In the isolation class, a concurrent workload caused one request to reuse stale KV-cache state from another request, polluting the victim’s output — an isolation break with no crash and no error in the logs. In the performance class, a valid but adversarially shaped request externalised its cost onto co-scheduled users, driving first-token latency up and useful throughput to near zero. In the liveness class, a batch of valid LoRA-adapter requests violated a scheduler invariant and aborted the serving process — and because the crash was delayed relative to the trigger, the logs showed normal prefill and successful responses right up to the failure.

That performance-pathology class is exactly what a separate February 2026 paper, Rethinking Latency Denial-of-Service: Attacking the LLM Serving Framework, Not the Model (arXiv 2602.07878), formalises as a “Fill and Squeeze” strategy: Fill exhausts the global KV cache to induce head-of-line blocking, Squeeze forces the scheduler into repeated preemption. The authors report up to 20–280× slowdown on time-to-first-token at 30–40% lower attack cost than prior model-level slowdown attacks — by targeting the FCFS scheduler state, not the model.

Why it matters

Two properties make this worse than it sounds. First, none of these failures need a malformed input or an explicit error — they are silent. A tenant whose output was contaminated by another user’s KV-cache state has no signal that anything went wrong; an operator watching crash-only dashboards sees a healthy server. Empirical work cited by the GRIEF authors finds that over 35% of inference-engine bugs manifest as non-crash anomalies. Second, the attacker bar is low: a normal paying API user on a shared multi-tenant endpoint can, by timing requests, degrade or contaminate other tenants. For anyone running a shared vLLM or SGLang fleet — internal platform teams, inference-as-a-service providers — this is a cross-tenant confidentiality and availability problem, not a model-quality footnote. It maps cleanly onto OWASP LLM Top 10 Unbounded Consumption and onto classic tenant-isolation requirements.

Defenses

No payloads are needed to act on this; the mitigations are architectural.

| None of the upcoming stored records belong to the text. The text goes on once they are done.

@[simp] theorem judgeSample_frame (src : Source) (v : Sample) (t : Nat) (s : State) :
    (judgeSample src v t s).clk = s.clk ∧ (judgeSample src v t s).tbl = s.tbl ∧
    (judgeSample src v t s).stg.history = s.stg.history ∧ (judgeSample src v t s).stg.historyAt = s.stg.historyAt ∧
    (judgeSample src v t s).stg.openStart = s.stg.openStart ∧
    (judgeSample src v t s).stg.nextBoundary = s.stg.nextBoundary ∧ (judgeSample src v t s).rat.live = s.rat.live ∧
    (judgeSample src v t s).rat.shifts = s.rat.shifts ∧ (judgeSample src v t s).pls.rotorIn = s.pls.rotorIn ∧
    (judgeSample src v t s).pls.surfaceIn = s.pls.surfaceIn ∧ (judgeSample src v t s).pls.bottomIn = s.pls.bottomIn ∧
    (judgeSample src v t s).run.marker = s.run.marker ∧ (judgeSample src v t s).run.held = s.run.held ∧
    (judgeSample src v t s).run.position = s.run.position ∧
    (judgeSample src v t s).run.grantKnown = s.run.grantKnown ∧ (judgeSample src v t s).loop.rate = s.loop.rate ∧
    (judgeSample src v t s).loop.txn = s.loop.txn ∧ (judgeSample src v t s).loop.rx = s.loop.rx ∧
    (judgeSample src v t s).loop.jam = s.loop.jam ∧ (judgeSample src v t s).loop.lineBreak = s.loop.lineBreak ∧
    (judgeSample src v t s).loop.lowSince = s.loop.lowSince ∧
    (judgeSample src v t s).loop.highSince = s.loop.highSince ∧ (judgeSample src v t s).loop.sched = s.loop.sched ∧
    (judgeSample src v t s).loop.nodeFail = s.loop.nodeFail ∧ (judgeSample src v t s).loop.faults = s.loop.faults ∧
    (judgeSample src v t s).loop.unsolicited = s.loop.unsolicited ∧
    (judgeSample src v t s).loop.droppedService = s.loop.droppedService ∧
    (judgeSample src v t s).loop.serviceQ = s.loop.serviceQ ∧ (judgeSample src v t s).loop.tx = s.loop.tx ∧
    (judgeSample src v t s).loop.grant.node = s.loop.grant.node ∧
    (judgeSample src v t s).loop.grant.limit = s.loop.grant.limit ∧
    (judgeSample src v t s).loop.grant.mode = s.loop.grant.mode ∧
    (judgeSample src v t s).loop.grant.count = s.loop.grant.count ∧
    (judgeSample src v t s).loop.grant.began = s.loop.grant.began ∧
    (judgeSample src v t s).loop.grant.wait = s.loop.grant.wait ∧
    (judgeSample src v t s).loop.grant.interleaveAt = s.loop.grant.interleaveAt ∧
    (judgeSample src v t s).loop.grant.lastEnd = s.loop.grant.lastEnd ∧
    (judgeSample src v t s).loop.grant.begun = s.loop.grant.begun ∧ (judgeSample src v t s).cht = s.cht ∧
    (judgeSample src v t s).upl.rate = s.upl.rate ∧ (judgeSample src v t s).upl.slot = s.upl.slot ∧
    (judgeSample src v t s).upl.fwdQ = s.upl.fwdQ ∧ (judgeSample src v t s).upl.nextFwd = s.upl.nextFwd ∧
    (judgeSample src v t s).upl.assembling = s.upl.assembling ∧ (judgeSample src v t s).upl.framing = s.upl.framing ∧
    (judgeSample src v t s).upl.gap = s.upl.gap ∧ (judgeSample src v t s).upl.length = s.upl.length ∧
    (judgeSample src v t s).upl.crc = s.upl.crc ∧ (judgeSample src v t s).upl.linkLost = s.upl.linkLost ∧
    (judgeSample src v t s).upl.foreign = s.upl.foreign ∧
    (judgeSample src v t s).upl.kindDiscards = s.upl.kindDiscards ∧
    (judgeSample src v t s).upl.huntDiscards = s.upl.huntDiscards ∧
    (judgeSample src v t s).upl.lastChar = s.upl.lastChar ∧ (judgeSample src v t s).upl.tail = s.upl.tail ∧
    (judgeSample src v t s).upl.ready = s.upl.ready ∧
    (judgeSample src v t s).ctl = s.ctl ∧ (judgeSample src v t s).lines = s.lines ∧
    (judgeSample src v t s).resetLine = s.resetLine ∧ (judgeSample src v t s).lastReset = s.lastReset ∧
    (judgeSample src v t s).pending = s.pending := by
  unfold judgeSample
  dsimp only
  (repeat' split) <;> simp

@[simp] theorem stageSample_frame (src : Source) (raw : Nat) (gain offset : Int) (t : Nat) (s : State) :
    (stageSample src raw gain offset t s).clk = s.clk ∧ (stageSample src raw gain offset t s).tbl = s.tbl ∧
    (stageSample src raw gain offset t s).stg.history = s.stg.history ∧
    (stageSample src raw gain offset t s).stg.historyAt = s.stg.historyAt ∧
    (stageSample src raw gain offset t s).stg.openStart = s.stg.openStart ∧
    (stageSample src raw gain offset t s).stg.nextBoundary = s.stg.nextBoundary ∧
    (stageSample src raw gain offset t s).rat.live = s.rat.live ∧
    (stageSample src raw gain offset t s).rat.shifts = s.rat.shifts ∧
    (stageSample src raw gain offset t s).pls.rotorIn = s.pls.rotorIn ∧
    (stageSample src raw gain offset t s).pls.surfaceIn = s.pls.surfaceIn ∧
    (stageSample src raw gain offset t s).pls.bottomIn = s.pls.bottomIn ∧
    (stageSample src raw gain offset t s).run.marker = s.run.marker ∧
    (stageSample src raw gain offset t s).run.held = s.run.held ∧
    (stageSample src raw gain offset t s).run.position = s.run.position ∧
    (stageSample src raw gain offset t s).run.grantKnown = s.run.grantKnown ∧
    (stageSample src raw gain offset t s).loop.rate = s.loop.rate ∧
    (stageSample src raw gain offset t s).loop.txn = s.loop.txn ∧
    (stageSample src raw gain offset t s).loop.rx = s.loop.rx ∧
    (stageSample src raw gain offset t s).loop.jam = s.loop.jam ∧
    (stageSample src raw gain offset t s).loop.lineBreak = s.loop.lineBreak ∧
    (stageSample src raw gain offset t s).loop.lowSince = s.loop.lowSince ∧
    (stageSample src raw gain offset t s).loop.highSince = s.loop.highSince ∧
    (stageSample src raw gain offset t s).loop.sched = s.loop.sched ∧
    (stageSample src raw gain offset t s).loop.nodeFail = s.loop.nodeFail ∧
    (stageSample src raw gain offset t s).loop.faults = s.loop.faults ∧
    (stageSample src raw gain offset t s).loop.unsolicited = s.loop.unsolicited ∧
    (stageSample src raw gain offset t s).loop.droppedService = s.loop.droppedService ∧
    (stageSample src raw gain offset t s).loop.serviceQ = s.loop.serviceQ ∧
    (stageSample src raw gain offset t s).loop.tx = s.loop.tx ∧
    (stageSample src raw gain offset t s).loop.grant.node = s.loop.grant.node ∧
    (stageSample src raw gain offset t s).loop.grant.limit = s.loop.grant.limit ∧
    (stageSample src raw gain offset t s).loop.grant.mode = s.loop.grant.mode ∧
    (stageSample src raw gain offset t s).loop.grant.count = s.loop.grant.count ∧
    (stageSample src raw gain offset t s).loop.grant.began = s.loop.grant.began ∧
    (stageSample src raw gain offset t s).loop.grant.wait = s.loop.grant.wait ∧
    (stageSample src raw gain offset t s).loop.grant.interleaveAt = s.loop.grant.interleaveAt ∧
    (stageSample src raw gain offset t s).loop.grant.lastEnd = s.loop.grant.lastEnd ∧
    (stageSample src raw gain offset t s).loop.grant.begun = s.loop.grant.begun ∧
    (stageSample src raw gain offset t s).cht = s.cht ∧ (stageSample src raw gain offset t s).upl.rate = s.upl.rate ∧
    (stageSample src raw gain offset t s).upl.slot = s.upl.slot ∧
    (stageSample src raw gain offset t s).upl.fwdQ = s.upl.fwdQ ∧
    (stageSample src raw gain offset t s).upl.nextFwd = s.upl.nextFwd ∧
    (stageSample src raw gain offset t s).upl.assembling = s.upl.assembling ∧
    (stageSample src raw gain offset t s).upl.framing = s.upl.framing ∧
    (stageSample src raw gain offset t s).upl.gap = s.upl.gap ∧
    (stageSample src raw gain offset t s).upl.length = s.upl.length ∧
    (stageSample src raw gain offset t s).upl.crc = s.upl.crc ∧
    (stageSample src raw gain offset t s).upl.linkLost = s.upl.linkLost ∧
    (stageSample src raw gain offset t s).upl.foreign = s.upl.foreign ∧
    (stageSample src raw gain offset t s).upl.kindDiscards = s.upl.kindDiscards ∧
    (stageSample src raw gain offset t s).upl.huntDiscards = s.upl.huntDiscards ∧
    (stageSample src raw gain offset t s).upl.lastChar = s.upl.lastChar ∧
    (stageSample src raw gain offset t s).upl.tail = s.upl.tail ∧
    (stageSample src raw gain offset t s).upl.ready = s.upl.ready ∧
    (stageSample src raw gain offset t s).ctl = s.ctl ∧ (stageSample src raw gain offset t s).lines = s.lines ∧
    (stageSample src raw gain offset t s).resetLine = s.resetLine ∧
    (stageSample src raw gain offset t s).lastReset = s.lastReset ∧
    (stageSample src raw gain offset t s).pending = s.pending := by
  simp [stageSample]
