/-- Settles O50. -/
theorem uplinkFramesReachTheControlQueue : Obligations.UplinkFramesReachTheControlQueue := by
  unfold Obligations.UplinkFramesReachTheControlQueue
  refine ⟨fun s n found hawake => ?_, fun s hawake hassembling => ⟨fun k => ?_, fun last hlast hpast => ?_⟩,
    fun s f hawake hassembling hlength => ?_⟩
  · refine ⟨_, syncPairReceived_row hawake n found, .of_blocks, fun hhunting => ?_, fun hframe => ?_⟩
    · rw [if_neg (by simp [hhunting])]
      exact ⟨rfl, rfl⟩
    · rw [if_pos hframe]
      rfl
  · obtain ⟨hframing, hlen, hcrc, hhunting, hrate, hbuffer, hslot, hgap⟩ := countFault_spec (hunting s.upl) k
    refine ⟨_, uplinkFrameError_row hawake hassembling k, .of_blocks, ?_, ?_, ?_, ?_, ?_, ?_, ?_, ?_⟩
    · simp [hunting]
    · simp
    · simp
    · simp
    · simpa using hframing
    · simpa using hlen
    · simpa using hcrc
    · rw [uplinkRateEffect_rate (by exact hhunting)]
      simp
  · exact ⟨_, uplinkReceiveGap_row hawake hassembling hlast hpast, .of_blocks, by simp [hunting], by simp [hunting],
      by simp, by simp, by simp⟩
  · have hupl (u : State) : (settle u).upl = u.upl := by simp
    have hqueue (u : State) : (settle u).ctl.queue = u.ctl.queue := by simp
    have hdropped (u : State) : (settle u).ctl.droppedBusy = u.ctl.droppedBusy := by simp
    have hloop : (endUplinkFrame f s).loop = s.loop := by simp [endUplinkFrame_eq, frameJudged_loop]
    refine ⟨_, uplinkFrameReceived_row hawake hassembling f, .of_blocks, by constructor <;> simp [hloop], ?_, by simp, ?_⟩
    · rw [hupl, endUplinkFrame_eq]
      simpa using frameJudged_hunting f s
    rw [hupl, hqueue, hdropped, endUplinkFrame_eq]
    split
    · next hunsound =>
      rw [frameJudged_unsound hlength hunsound]
      exact ⟨by simp [Upl.countFault], by simp, by simp [Upl.countFault]⟩
    next hsound =>
    have hsound : CrcSound f := not_not.mp hsound
    split
    · next hstation =>
      rw [frameJudged_foreign hlength hsound hstation]
      simp
    next hstation =>
    split
    · next hkind =>
      rw [frameJudged_kind hlength hsound hstation hkind]
      simp
    next hkind =>
    rw [frameJudged_control hlength hsound hstation hkind]
    split
    · next hroom =>
      obtain ⟨hq, hs, hd, hr⟩ := enqueue_uplink_of_room f.seq f.payload (u := s.setUpl (hunting s.upl)) hroom
      exact ⟨by simpa using hq, by simpa using hs, by simpa using hd, by simpa using hr⟩
    · next hfull =>
      obtain ⟨hq, hr, hbusy⟩ := enqueue_uplink_of_full f.seq f.payload (u := s.setUpl (hunting s.upl)) hfull
      exact ⟨by simpa using hq, by simpa using hr, by simpa using hbusy⟩

end Sys2Proof.Machine
end

section
/-! A write to CHANNELS (R79, R81, R88, R193). -/

namespace Sys2Proof.Machine

set_option Elab.async false

/-! ## The polls at the end of an event (R79, R82) -/

/-- A poll but its due time: what R81 keeps or makes fresh. -/
structure Poll.MarksKept (p q : Poll) : Prop where
  missed : q.missed = p.missed
  last : q.last = p.last
  skipped : q.skipped = p.skipped

/-- R79: a poll moves on by a period exactly where it is the transaction that the end of the event opens. -/
theorem settleFrom_poll_due (t : Nat) {s : State} {ch : Nat} {p : Poll} (h : s.loop.poll? ch = some p) :
    ∃ q, (settleFrom t s).loop.poll? ch = some q ∧ p.MarksKept q ∧
      q.due =
        if s.loop.txn = none ∧ (settleFrom t s).loop.txn.map Txn.asker = some (.poll ch) then p.due + s.pollPeriod ch
        else p.due := by
  obtain ⟨-, hchosen⟩ | ⟨-, c, hchosen⟩ | ⟨hmay, k, q, hdue, hchosen⟩ := settleFrom_chosen t s
  · refine ⟨p, by rw [Loop.poll?_congr hchosen.sched, h], ⟨rfl, rfl, rfl⟩, (if_neg fun ⟨hfree, hasker⟩ => ?_).symm⟩
    have hon := hchosen.txn
    rw [hfree] at hon
    simp [hon.of_none] at hasker
  · refine ⟨p, by rw [Loop.poll?_congr hchosen.sched, h], ⟨rfl, rfl, rfl⟩, (if_neg fun ⟨hfree, hasker⟩ => ?_).symm⟩
    obtain ⟨ph, heq, -⟩ := hchosen.txn.of_some
    simp [heq] at hasker
  · obtain ⟨ph, heq, -⟩ := hchosen.txn.of_some
    rw [Loop.poll?_congr hchosen.sched]
    by_cases hk : ch = k
    · subst hk
      obtain rfl : p = q := by simpa [h] using poll?_of_earliestDue hdue
      exact ⟨_, Loop.poll?_setPoll_same _ h, ⟨rfl, rfl, rfl⟩,
        (if_pos ⟨Loop.txn_of_mayChoose hmay, by simp [heq]⟩).symm⟩
    · refine ⟨p, by rw [Loop.poll?_setPoll_ne _ hk, h], ⟨rfl, rfl, rfl⟩, (if_neg fun ⟨_, hasker⟩ => hk ?_).symm⟩
      simpa [heq, eq_comm] using hasker

theorem settleFrom_poll_none (t : Nat) {s : State} {ch : Nat} (h : s.loop.poll? ch = none) :
    (settleFrom t s).loop.poll? ch = none := by
  obtain ⟨-, hchosen⟩ | ⟨-, c, hchosen⟩ | ⟨-, k, q, hdue, hchosen⟩ := settleFrom_chosen t s <;>
    rw [Loop.poll?_congr hchosen.sched]
  · exact h
  · exact h
  · have hk : ch ≠ k := by
      rintro rfl
      simp [poll?_of_earliestDue hdue] at h
    rw [Loop.poll?_setPoll_ne _ hk, h]

/-! ## The schedule after the write (R81) -/

theorem activeIn_viewOf (t : List Byte) {i : Nat} (hi : i < 24) :
    activeIn (viewOf t) i = true ↔ treatmentOf t i = .active := by
  simp [activeIn, viewOf, List.getD_eq_getElem?_getD, hi]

• Test concurrency, not just requests. Add serving-layer fuzzing or replay of concurrent traces (GRIEF’s approach) to CI for any self-hosted engine. Per-request correctness tests will not catch these.
• Enforce tenant isolation in the cache. Partition or key the KV cache and prefix-sharing pools by tenant so cross-request reuse cannot cross a trust boundary; disable prefix sharing across tenants where confidentiality matters.
• Make the scheduler fair and bounded. Replace naive FCFS with fair-share or priority scheduling, cap per-tenant KV-cache occupancy and concurrent in-flight tokens, and apply admission control so one client cannot monopolise GPU memory. Recent scheduling work (e.g. head-of-line-blocking mitigations) directly targets the “Fill and Squeeze” pattern.
• Quotas and rate limits as a financial floor. Per-tenant token-rate and request-rate limits are the first defence against noisy-neighbor and denial-of-wallet effects.
• Observe the right signals. Crash-only monitoring is blind here. Track per-tenant TTFT/TPOT distributions, KV-cache hit/eviction telemetry, and preemption counts; treat sustained cross-tenant latency divergence as a security event.
• Patch promptly. The two GRIEF CVEs were confirmed by vLLM/SGLang maintainers — keep engines current and watch their advisories.

Status

GRIEF was published May 2026 (arXiv 2605.11202); it reports 15 findings, 10 developer-confirmed and 2 with assigned CVEs, with further CVE requests pending, across vLLM and SGLang tested on Qwen-2.5-0.5B-Instruct. The complementary latency-DoS analysis (arXiv 2602.07878) dates to February 2026. The authors of GRIEF followed responsible disclosure and deliberately withhold a full exploit inventory; this article likewise describes the classes of failure and their defences, not reproduction steps. The broader takeaway is durable regardless of any single patch: for self-hosted LLMs, the inference engine’s concurrency, caching, and scheduling logic is a first-class security boundary that needs its own testing.